Они намеревались очистить фрегат от мертвецов, загромождавших палубу, и залатать такелаж на своих судах, прилично пострадавший от неприятельской артиллерии, когда два новых барказа показались на горизонте.
Обеспокоенные флибустьеры принялись расспрашивать выживших моряков с фрегата; угрожая смертью, они дознались, что эти суденышки получили приказ держаться как можно ближе к флотилии, чтобы оказать в случае надобности необходимую помощь.
Флибустьеры, хотя и находившиеся на избытке сил после стольких часов боя, не стушевались. Поняв, что в Панаме еще не знают судьбы, постигшей испанские корабли, они перешли на фрегат и захваченный барказ, подняли на гафеле[66] бизань-мачты штандарт Испании и взяли курс на нового врага, гордо приближавшегося, уверенного, что идет на встречу со своими соотечественниками.
— Дон Баррехо, — сказал Мендоса, который, как мы уже говорили, был одним из лучших артиллеристов у флибустьеров, а потому ему поручили уход за носовой кулевриной, — надеюсь, теперь вы не будете жаловаться на то, что ваши руки недостаточно загружены работой.
— Черт возьми, — ответил гасконец, занимавшийся починкой своего камзола, поврежденного вражеской алебардой, — я и не думал, что у меня будет столько работы. Моя драгинасса так часто утыкалась в шлемы и кирасы, что превратилась в настоящую пилу. Необходимо где-нибудь заточить ее, иначе она станет непригодной даже для открывания бутылок.
— Поменяйте ее: мы же захватили на фрегате целую кучу шпаг.
— Ой-ой-ой!.. Бросить шпагу моего отца!.. Вы, верно, не знаете, что этот клинок участвовал более чем в двадцати сражениях. Это исторический клинок в роду де Люсак!
— Мне жаль, что он теперь затупился.
— Это почему же?
— Разве вам не сказали, что на этих барказах служат бискайцы, лучшие моряки из тех, что можно найти в Испании?
— Ну, сегодня-то клинком еще можно воспользоваться.
— Смотрите, чтобы он хорошо работал, потому как, говорят, в этих суденышках хранится большой запас веревок.
— И на что они могут сгодиться?
— На них могут нас повесить, если захватят живыми.
— Вы говорите серьезно?
— Мне об этом по секрету сообщили пленники с фрегата, — ответил Мендоса.
— О!.. Мошенники!..
— Вице-король Панамы устал от нас и поклялся устроить нам последний танец, повесив нас на реях.
— Что за гадкий танец! — сказал молчавший до того фламандец.
— Да, видимо, он не очень приятен, — ответил гасконец. — Поручаю себя своей шпаге.
— А вы знаете, что решили флибустьеры?
— Порезать пленников на колбасу.
— Вовсе нет: прибегнуть к их помощи, чтобы заставить плясать на реях, а еще лучше — под реями, экипажи барказов.
— Но мы их еще не захватили в плен.
— О!.. Подождите немного.
Тем временем фрегат приблизился на расстояние выстрела. Оба барказа, обманутые развевавшимся на гафеле бизань-мачты испанским штандартом, продолжали приближаться.

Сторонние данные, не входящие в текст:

/-! ### The engine's state at an edge: after the arrival and the Tick -/

@[simp] theorem State.beforeEngine_regs (s : State) : s.beforeEngine.regs = s.regs := by
  simp [State.beforeEngine]
@[simp] theorem State.beforeEngine_resN (s : State) : s.beforeEngine.resN = s.resN := by
  simp [State.beforeEngine]
@[simp] theorem State.beforeEngine_resByte (s : State) : s.beforeEngine.resByte = s.resByte := by
  simp [State.beforeEngine]
@[simp] theorem State.beforeEngine_engine (s : State) : s.beforeEngine.engine = s.engine := by
  simp [State.beforeEngine]
@[simp] theorem State.beforeEngine_inBuf (s : State) : s.beforeEngine.inBuf = s.inBuf := by
  simp [State.beforeEngine]
@[simp] theorem State.beforeEngine_outBuf (s : State) : s.beforeEngine.outBuf = s.outBuf := by
  simp [State.beforeEngine]
@[simp] theorem State.beforeEngine_params (s : State) : s.beforeEngine.params = s.params := by
  simp [State.beforeEngine]
@[simp] theorem State.beforeEngine_script (s : State) : s.beforeEngine.script = s.script := by
  simp [State.beforeEngine]
@[simp] theorem State.beforeEngine_resets (s : State) : s.beforeEngine.resets = s.resets := by
  simp [State.beforeEngine]
@[simp] theorem State.beforeEngine_issued (s : State) : s.beforeEngine.issued = s.issued := by
  simp [State.beforeEngine]
@[simp] theorem State.beforeEngine_status_busy (s : State) : s.beforeEngine.status.busy = s.status.busy := by
  simp [State.beforeEngine]
@[simp] theorem State.beforeEngine_status_done (s : State) : s.beforeEngine.status.done = s.status.done := by
  simp [State.beforeEngine]
@[simp] theorem State.beforeEngine_status_result (s : State) : s.beforeEngine.status.result = s.status.result := by
  simp [State.beforeEngine]
@[simp] theorem State.beforeEngine_status_wrLost (s : State) : s.beforeEngine.status.wrLost = s.status.wrLost := by
  simp [State.beforeEngine]
@[simp] theorem State.beforeEngine_poll_bpe (s : State) : s.beforeEngine.poll.bpe = s.poll.bpe := by
  simp [State.beforeEngine]
@[simp] theorem State.beforeEngine_poll_nextId (s : State) : s.beforeEngine.poll.nextId = s.poll.nextId := by
  simp [State.beforeEngine]
@[simp] theorem State.beforeEngine_poll_dev (s : State) : s.beforeEngine.poll.dev = s.poll.dev := by
  simp [State.beforeEngine]
@[simp] theorem State.beforeEngine_poll_trim (s : State) : s.beforeEngine.poll.trim = s.poll.trim := by
  simp [State.beforeEngine]
@[simp] theorem State.beforeEngine_poll_btn (s : State) : s.beforeEngine.poll.btn = s.poll.btn := by
  simp [State.beforeEngine]
@[simp] theorem State.beforeEngine_poll_crcRx (s : State) : s.beforeEngine.poll.crcRx = s.poll.crcRx := by
  simp [State.beforeEngine]
@[simp] theorem State.beforeEngine_poll_crcCalc (s : State) : s.beforeEngine.poll.crcCalc = s.poll.crcCalc := by
  simp [State.beforeEngine]
@[simp] theorem State.beforeEngine_poll_dataCnt (s : State) : s.beforeEngine.poll.dataCnt = s.poll.dataCnt := by
  simp [State.beforeEngine]
@[simp] theorem State.beforeEngine_poll_frame (s : State) : s.beforeEngine.poll.frame = s.poll.frame := by
  simp [State.beforeEngine]
@[simp] theorem State.beforeEngine_poll_callId (s : State) : s.beforeEngine.poll.callId = s.poll.callId := by
  simp [State.beforeEngine]
@[simp] theorem State.beforeEngine_poll_txTaken (s : State) : s.beforeEngine.poll.txTaken = s.poll.txTaken := by
  simp [State.beforeEngine]
@[simp] theorem State.beforeEngine_btn_st1 (s : State) : s.beforeEngine.btn.st1 = s.btn.st1 := by
  simp [State.beforeEngine]
@[simp] theorem State.beforeEngine_btn_st2 (s : State) : s.beforeEngine.btn.st2 = s.btn.st2 := by
  simp [State.beforeEngine]
@[simp] theorem State.beforeEngine_btn_st3 (s : State) : s.beforeEngine.btn.st3 = s.btn.st3 := by
  simp [State.beforeEngine]
@[simp] theorem State.beforeEngine_btn_last (s : State) : s.beforeEngine.btn.last = s.btn.last := by
  simp [State.beforeEngine]
@[simp] theorem State.beforeEngine_btn_count (s : State) : s.beforeEngine.btn.count = s.btn.count := by
  simp [State.beforeEngine]
@[simp] theorem State.beforeEngine_ports (s : State) : s.beforeEngine.ports = s.ports := by
  simp [State.ports]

Короткая, сухая команда послышалась с мостика пиратского судна.
— Бортовой залп!
В одно мгновение испанский флаг спустили, заменив его французским и английским флагами, и целый ураган ядер обрушился на оба барказа, лишив их мачт и сгладив палубу, как у понтонов.
Один барказ сразу же загорелся и пылал как кусок сухого дерева; огонь дошел до порохового склада; с ужасающим грохотом взорвался порох, высоко подняв верхнюю палубу, развалив корму и отправив в воду левый и правый борта.

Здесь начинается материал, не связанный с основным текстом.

/-- R181: Idle is never a new state, only an old one kept. -/
theorem old_idle_of_nextBtnState_idle {cnt h : Byte} {old : BtnState} (hn : nextBtnState cnt old h = .idle) :
    old = .idle := by
  unfold nextBtnState at hn
  split_ifs at hn
  exact hn

/-- A detection moves the state of the detected button alone, by `next_state` of its new run count. -/
theorem detect_state (r : HostRegs) (u : ButtonUnit) (b c : Button) :
    (detect r u b).state c =
      if c = b then nextBtnState (detect r u b).count (u.state b) r.heldThreshold else u.state c := by
  -- loading the debounce counter touches neither a state nor the count
  have hleft : ∀ (v : ButtonUnit) (l : Reg16), ({ v with left := l } : ButtonUnit).state c = v.state c := by
    intro v l
    cases c <;> rfl
  have hrun : ∀ cnt, ({ u with last := some b, count := cnt } : ButtonUnit).state c = u.state c := by
    intro cnt
    cases c <;> rfl
  unfold detect
  dsimp only
  generalize (if u.last = some b then satIncr u.count else 1) = cnt
  split <;> simp only [hleft, hrun, ButtonUnit.state_setState] <;> rw [ButtonUnit.setState_count]

theorem detect_turnsNoneIdle (r : HostRegs) (u : ButtonUnit) (b : Button) : TurnsNoneIdle u (detect r u b) := by
  intro c hc
  rw [detect_state] at hc
  split at hc
  case isTrue heq => exact heq ▸ old_idle_of_nextBtnState_idle hc
  case isFalse => exact hc

/-- Of the commands, BTN_RESET alone can turn a button Idle. -/
theorem completed_turnsNoneIdle {i : Instr} {s t : State} (h : Completed i s t) (hi : i ≠ .btnReset) :
    TurnsNoneIdle s.btn t.btn := by
  rcases h.buttons with hkept | hrunEnds | ⟨_, b, _, hdetect⟩ | ⟨hreset, _⟩
  · exact turnsNoneIdle_of_eq hkept
  · rw [hrunEnds]
    intro b hb
    cases b <;> exact hb
  · exact hdetect ▸ detect_turnsNoneIdle s.regs s.btn b
  · exact absurd hreset hi

/-- A call that goes on is an edge of the polling engine, which has no access to the buttons. -/
theorem callGoesOn_btn {s t : State} (h : CallGoesOn s t) : t.btn = s.btn := by
  obtain ⟨hframe, _⟩ := h
  rw [hframe]

theorem finishCall_btn {c : Result} {p : List Byte} {s t : State} (h : finishCall c p s = .next t) : t.btn = s.btn := by
  rw [finishCall_eq] at h
  cases h
  rfl

theorem callEnds_btn {s t : State} {c : Result} (h : CallEnds s t c) : t.btn = s.btn := by
  obtain ⟨u, p, hfinish, hframe, _⟩ := h
  rw [finishCall_btn hfinish, hframe]

theorem exec_fetch_turnsNoneIdle {s t : State} (h : exec s.fetch s = .next t) (hf : s.fetch ≠ .btnReset) :
    TurnsNoneIdle s.btn t.btn := by
  rcases engineEdge_cases h with ⟨_, _, hcommand⟩ | ⟨_, _, rfl⟩ | ⟨_, _, rfl⟩ | ⟨_, hgoesOn⟩ | ⟨_, _, hends⟩
  · exact completed_turnsNoneIdle hcommand hf
  · exact turnsNoneIdle_of_eq rfl
  · exact turnsNoneIdle_of_eq rfl
  · exact turnsNoneIdle_of_eq (callGoesOn_btn hgoesOn)
  · exact turnsNoneIdle_of_eq (callEnds_btn hends)

theorem engineStep_turnsNoneIdle {s t : State} (h : s.engineStep = .next t)
    (hf : ¬(s.status.busy = true ∧ s.fetch = .btnReset)) : TurnsNoneIdle s.btn t.btn := by
  rcases engineStep_next_cases h with ⟨_, rfl⟩ | ⟨_, _, rfl⟩ | ⟨hbusy, _, hexec⟩
  · exact turnsNoneIdle_of_eq rfl
  · exact turnsNoneIdle_of_eq rfl
  · exact exec_fetch_turnsNoneIdle hexec fun hreset => hf ⟨hbusy, hreset⟩

/-- An arrival and a Tick move no button state. -/
theorem beforeEngine_btn_state (s : State) (b : Button) : s.beforeEngine.btn.state b = s.btn.state b := by
  cases b
  · exact State.beforeEngine_btn_st1 s
  · exact State.beforeEngine_btn_st2 s
  · exact State.beforeEngine_btn_st3 s

/-- Settles O37: an edge without reset changes the buttons in its engine step alone, and of all the engine works on only
BTN_RESET can turn one Idle. -/
theorem onlyResetsMakeAButtonIdle : Obligations.OnlyResetsMakeAButtonIdle := by
  unfold Obligations.OnlyResetsMakeAButtonIdle
  intro s t b hstep hs ht
  obtain ⟨_, ⟨hrst, _⟩ | ⟨_, u, hengine, rfl⟩⟩ := clockEdge_next_cases hstep
  · exact .inl hrst
  · right
    by_contra hno
    rw [← State.beforeEngine_status_busy] at hno
    rw [State.finishEdge_btn] at ht
    have hidle : s.beforeEngine.btn.state b = .idle := engineStep_turnsNoneIdle hengine hno b ht
    exact hs (beforeEngine_btn_state s b ▸ hidle)

/-! ### BTN_RESET -/

theorem exec_btnReset (s : State) :
    exec .btnReset s = .next { ended s .ok with btn := { s.btn with st1 := .idle, st2 := .idle, st3 := .idle } } := rfl

theorem decodeCmd_btnReset : decodeCmd 0x0041 = .btnReset := by decide

/-- Settles O35. -/
theorem btnResetClearsOnlyTheStates : Obligations.BtnResetClearsOnlyTheStates := by
  unfold Obligations.BtnResetClearsOnlyTheStates
  refine ⟨decodeCmd_btnReset, fun s => ⟨_, exec_btnReset s, fun b => ?_, rfl, rfl, rfl⟩⟩
  cases b <;> rfl

/-! ### read_button -/

theorem inWindow_iff (r : HostRegs) (sample : Reg16) (b : Button) :
    inWindow r sample b = true ↔ windowHolds r sample b := decide_eq_true_iff

/-- The search in the order of a measure that rises along the list stops at the member of least measure that is found. -/
theorem find?_eq_some_iff_least {α : Type} {f : α → Nat} {p : α → Bool} {l : List α}
    (hl : l.Pairwise (f · < f ·)) (b : α) :
    l.find? p = some b ↔ b ∈ l ∧ p b = true ∧ ∀ c ∈ l, f c < f b → ¬p c = true := by
  induction l with
  | nil => simp
  | cons a l ih =>
    obtain ⟨ha, hl⟩ := List.pairwise_cons.1 hl
    by_cases hp : p a = true
    · rw [List.find?_cons_of_pos hp, Option.some.injEq]
      constructor
      · rintro rfl
        refine ⟨List.mem_cons_self, hp, fun c hc hlt => ?_⟩
        rcases List.mem_cons.1 hc with rfl | hc
        · exact absurd hlt (lt_irrefl _)
        · exact absurd hlt (ha c hc).not_gt
      · rintro ⟨hb, _, hleast⟩
        rcases List.mem_cons.1 hb with rfl | hb
        · rfl
        · exact absurd hp (hleast a List.mem_cons_self (ha b hb))
    · rw [List.find?_cons_of_neg hp, ih hl]
      constructor
      · rintro ⟨hb, hpb, hleast⟩
        exact ⟨List.mem_cons_of_mem a hb, hpb, List.forall_mem_cons.2 ⟨fun _ => hp, hleast⟩⟩
      · rintro ⟨hb, hpb, hleast⟩
        have hne : b ≠ a := fun h => hp (h ▸ hpb)
        exact ⟨List.mem_of_ne_of_mem hne hb, hpb, (List.forall_mem_cons.1 hleast).2⟩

Зато второй барказ мужественно противостоял атаке, яростно отстреливаясь из двух своих орудий, единственных имевшихся на борту.
Сопротивление продолжалось всего несколько минут, потому что на помощь флибустьерам поспешили оба их корабля, открывших адский огонь по двум несчастным суденышкам.

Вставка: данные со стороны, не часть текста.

-- ==== Sys2Proof/Machine/State.lean ====
section
/-! DEFINITION. The machine's state: every register page, buffer, queue, counter, mode and pin of the spec, the model's
own fields `out` and `free`, and the queue of waiting commands. -/
namespace Sys2Proof.Machine

/-- Why a command stops the model. No rule of the spec stops the device, so no meaning raises one: safe. -/
inductive Fault where
  /-- Raised by no command; it stands for an access to an address that does not exist, which the spec answers with a
  status instead: safe. -/
  | noSuchAddress
  deriving DecidableEq, Repr

/-- Why a command has no outcome. -/
inductive Refusal where
  /-- The command has no meaning yet; raised by the dispatch alone: safe. -/
  | notModelled (mnemonic : String)
  deriving DecidableEq, Repr

/-- The state. `regs` holds the fields of the parameter pages that differ from their reset values, by rising key;
`mem` the bytes of the addressed memory that differ from 0, by rising address. -/
structure State where
  regs : List (Nat × Nat)
  mem : List Host.Cell
  beat : BeatSt
  den : DenSt
  sett : SettSt
  cmd : CmdSt
  chain : ChainSt
  plumb : PlumbSt
  batt : BattSt
  infeed : InfeedSt
  grade : GradeSt
  ledger : LedgerSt
  tally : TallySt
  ftl : FtlSt
  memory : MemSt
  keys : KeySt
  radio : RadioSt
  plc : PlcSt
  dl : DlSt
  legal : LegalSt
  disp : DispSt
  ev : EvSt
  ctr : CtrSt
  pair : PairSt
  pwr : PwrSt
  out : List Out
  free : Nat
  pending : List Instr
  deriving DecidableEq, Repr

/-- The machine right after a power-on reset with nothing stored: power state START before its first step (17 R523,
R527), every register at its reset value, sessions closed, nothing enrolled, ledger sequence 1 (06 R193). -/
def State.reset : State where
  regs := []
  mem := []
  beat := {}
  den := {}
  sett := {}
  cmd := {}
  chain := {}
  plumb := {}
  batt := {}
  infeed := {}
  grade := {}
  ledger := {}
  tally := {}
  ftl := {}
  memory := {}
  keys := {}
  radio := {}
  plc := {}
  dl := {}
  legal := {}
  disp := {}
  ev := {}
  ctr := {}
  pair := {}
  pwr := {}
  out := []
  free := 0
  pending := []

end Sys2Proof.Machine
end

Пылавший барказ пошел на дно, другой был взят на абордаж и быстро прекратил сопротивление.
Однако в сражении получили тяжелые ранения двадцать два флибустьера, и среди них — Тасли, который был задет отравленной пулей и умер несколько дней спустя.
Флибустьеры, озлобленные столь тяжелыми потерями, а также обнаружившие огромную кучу веревок, предназначенных для виселиц, не оставили в живых ни одного человека из находившихся на втором барказе, несмотря на протесты графа ди Вентимилья.
Гордые такими успехами, флибустьеры в тот же день взяли курс на Тарогу. Оттуда они собирались заняться освобождением по меньшей мере пяти своих пленников, томившихся в панамских тюрьмах.
Сначала они намеревались нагло приблизиться к богатому городу и попытаться взять его штурмом. Однако, узнав о том, что сильная эскадра покинула перуанские порты с намерением раз и навсегда покончить с корсарами, решились отправить гонца в Панаму и потребовать от председателя Королевского суда быстрой выдачи пятерых пленников и дочери Красного корсара, угрожая в случае отказа убивать за каждого пленника четверых испанцев, попавших в руки корсаров.
Председатель суда послал к флибустьерам чиновника, устно передавшего сожаление судьи, что он ничего не может поделать, но в то же время обратился к епископу Панамы, пытаясь узнать, позволено ли ему вступиться по меньшей мере за французов, всегда остававшихся в католической вере.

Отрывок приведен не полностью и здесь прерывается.